In 1807, the regiment was designated as Hussars and retitled 7th (The Queen's Own) Regiment of (Light) Dragoons (Hussars). Sent to Corunna in October 1808 to support Sir John Moore's retreat, they fought at the Battle of Sahagún on 21 December 1808 and the Battle of Benavente on 29th. Part of the Queen's Own was shipped home in the Dispatch, which was wrecked just south of the Lizard on 22 January 1809; 104 men were lost from the regiment, only seven in total were saved.
The unit returned to the Peninsula in August 1813 and made several charges at the February 1814 Battle of Orthez, Wellington reporting that the 7th Hussars distinguished themselves on this occasion and made many prisoners.

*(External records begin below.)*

/-- The description an image's sections carry. -/
structure ImgDesc where
  topo : TopoDecl := {}
  mesh : MeshDecl := {}
  cells : List CellDecl := []
  kinds : List CellKind := []
  classes : List SwitchClass := []
  arms : List ArmDecl := []
  groups : List (Option GroupDecl) := []
  lpwm : List LpwmDecl := []
  blanks : List BlankDecl := []
  benches : List BenchDecl := []
  loops : List LoopDecl := []
  vars : List InSrc := []
  varModels : List InSrc := []
  outs : List OutMap := []
  gains : List GainTable := []
  modeP : ModeParams := {}
  driveP : DriveParams := {}
  modeV : ModeVars := {}
  sps : List SpDecl := []
  adcs : List AdcDecl := []
  sdcs : List SdcDecl := []
  sieves : List SieveDecl := []
  cmps : List CmpDecl := []
  cal : CalDecl := {}
  host : HostPolicy := {}
  modelBench : Bool := false
  gpioOut : Nat := 0
  deriving DecidableEq, Repr, Inhabited

/-! ## Frames, symbols and other things received -/

/-- A 66-bit block on a lane (R201): its 2-bit sync header and its 64 payload bits as they stand on the line, the first to
arrive lowest. -/
structure Blk where
  hdr : Nat := 2
  pay : Nat := 0
  deriving DecidableEq, Repr, Inhabited
/-- Consecutive blocks received on a lane, the last of them whole at the command's instant; the lane carried idle blocks before
and after (log entry 190). pre: the 58 scrambled payload bits just before them, the latest highest. slot: how many block slots
after the lane's last marker slot the first of them lies. -/
structure LaneRx where
  lane : Nat := 0
  pre : Nat := 0
  slot : Nat := 0
  blocks : List Blk := []
  deriving DecidableEq, Repr, Inhabited
/-- What the two lanes of a peer port receive (R575). -/
structure PortRx where
  port : Nat := 0
  even : LaneRx := {}
  odd : LaneRx := {}
  deriving DecidableEq, Repr, Inhabited
/-- The payload of a FEED frame (R246). -/
structure FeedVals where
  vdc1 : Nat := 0
  vdc2 : Nat := 0
  ntc : Int := 0
  cmpf : Nat := 0
  echoPeriod : Nat := 0
  echoCrc : Word := 0
  status : Nat := 0
  holdCnt : Nat := 0
  terr : Int := 0
  dupd : Nat := 0
  link : Nat := 0
  deriving DecidableEq, Repr, Inhabited
/-- The header of a frame from a cell: cell index, path (0 A, 1 B), PERIOD, EPOCH (R239). -/
structure FrameHdr where
  cell : Nat := 0
  path : Nat := 0
  period : Nat := 0
  epoch : Nat := 0
  deriving DecidableEq, Repr, Inhabited
/-- The data of an identity answer (R248). -/
structure IdentData where
  typ : Nat := 0
  rating : Nat := 0
  serial : Nat := 0
  fw : Nat := 0
  hwRev : Nat := 0
  strap : Nat := 0
  caps : Nat := 0
  deriving DecidableEq, Repr, Inhabited
/-- Header of a balancing list or slice (R380). -/
structure BalHdr where
  period : Nat := 0
  arm : Nat := 0
  node : Nat := 0
  count : Nat := 0
  dirNeg : Bool := false
  deriving DecidableEq, Repr, Inhabited
/-- An entry of a list: KEY, cell, node (R380). -/
structure BalKey where
  key : Word
  cell : Nat
  node : Nat
  deriving DecidableEq, Repr, Inhabited
/-- A DISC frame's payload (R587). -/
structure DiscData where
  node : Nat := 255
  run : Nat := 7
  imageId : Nat := 0
  kF : Nat := 0
  outPhase : Nat := 0
  pairMember : Nat := 0
  host : Bool := false
  deriving DecidableEq, Repr, Inhabited
/-- The outcome of a command at its target (R134). -/
structure RemoteOut where
  status : Nat := 0
  code : Nat := 0
  detail : Nat := 0
  period : Nat := 0
  late : Bool := false
  deriving DecidableEq, Repr, Inhabited
/-- What one DATA frame carries (R590). -/
inductive Item
  | empty
  | record (h : RecHdr) (opcode : Nat) (payload : Bytes)
  | result (sess seq : Nat) (r : RemoteOut)
  | read (off : Nat) | write (off : Nat) (v : Word) | readResult (v : Word)
  | safeNotice (period : Nat)
  | part (off : Nat) (bytes : Bytes)
  deriving DecidableEq, Repr, Inhabited
/-- The header of a mesh frame, but for LEN (R580). -/
structure MHdr where
  typ : Nat := 0
  dst : Nat := 0
  src : Nat := 0
  path : Bool := false
  mirror : Bool := false
  hops : Nat := 0
  epoch : Nat := 0
  seq : Nat := 0
  word : Nat := 0
  deriving DecidableEq, Repr, Inhabited
/-- A GLOBAL symbol: ORIGIN, TAG, ARG (R582). -/
structure Sym where
  origin : Nat := 0
  tag : Nat := 0
  arg : Nat := 0
  deriving DecidableEq, Repr, Inhabited
/-- One journal entry (R136). -/
structure JEntry where
  index : Nat := 0
  time : Nat := 0
  sess : Nat := 0
  src : Nat := 7
  origin : Nat := 0
  seq : Nat := 0
  opcode : Nat := 0
  result : Nat := 0
  flags : Nat := 0
  target : Nat := 0
  effPeriod : Nat := 0
  tnode : Nat := 0
  digest : Bytes := []
  boot : Nat := 0
  chain : Word := 0
  damaged : Bool := false
  deriving DecidableEq, Repr, Inhabited
/-- A mirrored INPUT frame (R618). -/
structure InputSet where
  period : Nat := 0
  words : List (List Word) := []
  stale : List (List Bool) := []
  vars : List Word := []
  deriving DecidableEq, Repr, Inhabited
/-- A mirrored REFS frame (R618). -/
structure RefsFrame where
  period : Nat := 0
  epoch : Nat := 0
  mode : Nat := 0
  target : Nat := 0
  sub : Nat := 0
  safeReason : Nat := 0
  sps : List (Word × Word) := []
  refs : List (Nat × List Word) := []
  ranks : List (Nat × List (Nat × Nat)) := []
  setCrcs : List (Nat × Word) := []
  mirrorOff : Bool := false
  mirrorNo : Nat := 0
  /-- receive lanes of the paths that the ACTIVE reports up, a mask (R625; its place is not stated, log entry 67) -/
  paths : Nat := 0
  deriving DecidableEq, Repr, Inhabited
/-- A mirrored CMD frame (R618): the record as accepted. -/
structure CmdFrame where
  h : RecHdr := {}
  opcode : Nat := 0
  payload : Bytes := []
  mirrorNo : Nat := 0
  jidx : Nat := 0
  acceptTime : Nat := 0
  deriving DecidableEq, Repr, Inhabited

/-- A HEALTH frame (R618): the health word, acknowledgements, the candidate IMAGE_ID it reports as ARMED (R92), the send times
of the markers on the path it originates: lane, count, system time. -/
structure HealthFrame where
  word : Nat := 0
  ackCmd : Nat := 0
  ackJnl : Nat := 0
  armed : Option Nat := none
  marks : List (Nat × Nat × Nat) := []
  deriving DecidableEq, Repr, Inhabited

/-- What a PAIR frame carries (R618). -/
inductive PairMsg
  | input (x : InputSet)
  | refs (r : RefsFrame)
  | cmd (c : CmdFrame)
  | jnl (e : JEntry)
  | health (f : HealthFrame)
  | resign (cause : Nat)
  | handover (h : Nat)
  | sync (page : Nat)
  deriving DecidableEq, Repr, Inhabited
/-- What a mesh frame carries; relay: the payload and the CRC field of a frame in transit. -/
inductive MBody
  | item (i : Item)
  | ack (seq status : Nat)
  | word (period kind group : Nat) (entries : List (Nat × Word))
  | balList (h : BalHdr) (keys : List BalKey)
  | balSlice (h : BalHdr) (ranks : List Nat)
  | time (cnt t1 cnt4 t4 : Nat)
  | disc (d : DiscData)
  | link (num : Nat) (up : Bool)
  | pair (m : PairMsg)
  | relay (pay : Bytes) (crc : Nat)
  deriving DecidableEq, Repr, Inhabited
/-- A mesh frame that waits at an output or leaves it (R580, R581). -/
structure MFrame where
  hdr : MHdr := {}
  body : MBody := .item .empty
  deriving DecidableEq, Repr, Inhabited

/-! ## Bench instructions (R325) -/
inductive ArithOp | fma | mul | add | sub
  deriving DecidableEq, Repr, Inhabited
inductive SelOp | cmpLt | cmpLe | cmpEq | select | min | max | clamp | abs | neg
  deriving DecidableEq, Repr, Inhabited
inductive LaneOp | shuffle (l0 l1 l2 l3 : Nat) | broadcast (l : Nat) | negate (mask : Nat) | reduce
  deriving DecidableEq, Repr, Inhabited
inductive ConvOp | fromInt16 | fromInt32 | toInt16 | toInt32
  deriving DecidableEq, Repr, Inhabited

In March 1814, the unit moved to Brighton, where it was used to put down rioting caused by the imposition of the Corn Laws. When Napoleon was restored in 1815, the regiment returned to the Netherlands; during the rearguard action at Genappe on 17 June, Lord Uxbridge ordered it to attack French lancers under Colonel Jean Baptiste Joseph Sourd. The following day, at the Battle of Waterloo, the regiment was held in reserve until the evening, but then again undertook a series of charges. Standish O'Grady, then a lieutenant in the 7th Hussars, wrote to his father:

"We charged twelve or fourteen times, and once cut off a squadron of cuirassiers, every man of whom we killed on the spot except the two officers and one Marshal de Logis, whom I sent to the rear".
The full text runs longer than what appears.